From the records, return each line that has the word "fixTallyEntry" in it.

▸ Extracted information:
********
/-- The value the station offers in a pass of the round's body (R116, R125, R127, R133, R137). -/
def passOffer (k : RoundKind) (r : Round) : Option Nat :=
  match k, r.passes.length with
  | .roll, 0 => r.offers.alignment
  | .roll, _ => r.offers.sequence
  | .opening, _ => r.offers.position
  | .tally, _ => r.offers.tallySubject
  | .verdict, 0 => r.offers.verdictSubject
  | .verdict, 1 => r.offers.ready
  | .verdict, _ => if readyResult (r.result 1) then r.offers.verdictCode else none
  | .purge, 0 => r.offers.scope
  | .purge, _ => r.offers.purgeSubject
  | .nothing, _ => none

/-- R127: the own TALLY entry is fixed at the end of the subject pass, for a subject result at a RUNNING station. -/
def fixTallyEntry (subject : Option Nat) (st : Station) (r : Round) : Round :=
  match subject with
  | none => r
  | some s =>
    if st.start.node = .running then { r with slotEntry := some (.tally (ownTallyEntry st (BitVec.ofNat 16 s))) } else r

/-- R133: the ready offer is fixed at the end of the subject pass, and with it the code that READY directs into the low and
high passes (R136). -/
def fixReady (subject : Option Nat) (st : Station) (r : Round) : Round :=
  match subject with
  | none => r
  | some s =>
    if st.start.node = .running then
      match st.record (BitVec.ofNat 16 s) with
      | none => r
      | some x =>
        { r with offers := { r.offers with
            ready := some (if x.verdict.isSome then 1 else 0), verdictCode := x.verdict.map Verdict.code } }
    else r

/-- R116, R137: where the scope result is ONE, the oldest ONE subject that was held at the opening and is still held. -/
def fixPurgeSubject (scope : Option Nat) (st : Station) (r : Round) : Round :=
  if scope = some 3 then
    { r with offers := { r.offers with
        purgeSubject := (oldestSeq (r.counted.purge.stillHeld st.engine.requests.purge).subjects).map (·.toNat) } }
  else r

/-- R116: what is fixed at the end of a pass; `r` already holds that pass's result. -/
def fixAtPass (k : RoundKind) (st : Station) (r : Round) : Round :=
  match k, r.passes.length with
  | .tally, 1 => fixTallyEntry (r.result 0) st r
  | .verdict, 1 => fixReady (r.result 0) st r
  | .purge, 1 => fixPurgeSubject (r.result 0) st r
  | _, _ => r

/-- R97: the end of a pass of the body, against the values that peers offer. -/
def passEnd (peers : List (BitVec 32)) (st : Station) : Station :=
  match followed st with
  | none => st
  | some r =>
    match r.kind with
    | none => st
    | some k =>
      match k.passes[r.passes.length]? with
      | none => st
      | some field =>
        let result := field.run (passOffer k r) (peers.map (·.toNat))
        withRound (fixAtPass k st { r with
          passes := r.passes ++ [result], cells := k.cellsThrough (r.passes.length + 1) }) st

/-- R100: the own slot is being sent: its passes have ended, an entry was handed, and it has not read back. -/
def ownSlot (st : Station) : Option Round :=
  match followed st with
  | none => none
  | some r =>
    match r.kind with
    | none => none
    | some k =>
      if r.passes.length = k.passes.length ∧ r.slotEntry.isSome = true ∧ r.slotRead = false then some r else none

/-- R109: the own slot reads back correctly. The count of cells then stands at the end of that slot (R95). -/
def ownSlotReadBack (st : Station) : Station :=
  match ownSlot st with
  | none => st
  | some r =>
    { st with line := { st.line with
        mismatch := 0
        round := some { r with
          slotRead := true, cells := (r.kind.getD .nothing).cellsThroughSlot st.start.index } } }

/-- R100, R109: an own-slot mismatch; the third in a row is the index fault restart. -/
def ownSlotMismatch (straps : Straps) (st : Station) : Station :=
  match ownSlot st with
  | none => st
  | some _ =>
    if Config.mismatchLimit ≤ st.line.mismatch + 1 then Station.resetWith straps true st.edge.pin st.scan.frame
    else enterMute { st with line := { st.line with mismatch := st.line.mismatch + 1 } }

/-! ## Errors, long drives and BREAK (R104 to R108) -/

/-- R95: the released-to-driven edges of the body. An edge within a quarter of a round cell of a cell boundary is taken as that
boundary, and the later cells are counted from it; any other is a cell timing violation. -/
def bodyEdge (time : Nat) (st : Station) : Station :=
  match followed st with
  | none => st
  | some r =>
    match edgeBoundary (st.line.roundCell.getD 0) time with
    | some n => withRound { r with cells := r.cells + n } st
    | none => enterMute st

/-- The station's own offer in the contest or the pass that is being sent; `none` where neither is (R96). -/
def Round.fieldOffer (r : Round) : Option (Option Nat) :=
  match r.kind with
  | none => some r.offers.contest
  | some k => if r.passes.length < k.passes.length then some (passOffer k r) else none

/-! ## What the station drives on the Grade Line (R89) -/

/-- R100: the cells of the own slot, released for a 1. -/
def SlotEntry.cells (e : SlotEntry) : List Bool :=
  match e with
  | .roll e => slotBits e.bits
  | .tally e => slotBits e.bits

/-- R95, R99: the cells of contest and body, spacers not counted, before the field that is being sent; the eight slots together are
the last field. -/
def Round.fieldStart (r : Round) : Nat :=
  match r.kind with
  | none => 0
  | some k => 1 + contestField.width + ((k.passes.take r.passes.length).map fun f => 1 + f.width).sum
********
▸ Output of the task:
def fixTallyEntry (subject : Option Nat) (st : Station) (r : Round) : Round :=
  | .tally, 1 => fixTallyEntry (r.result 0) st r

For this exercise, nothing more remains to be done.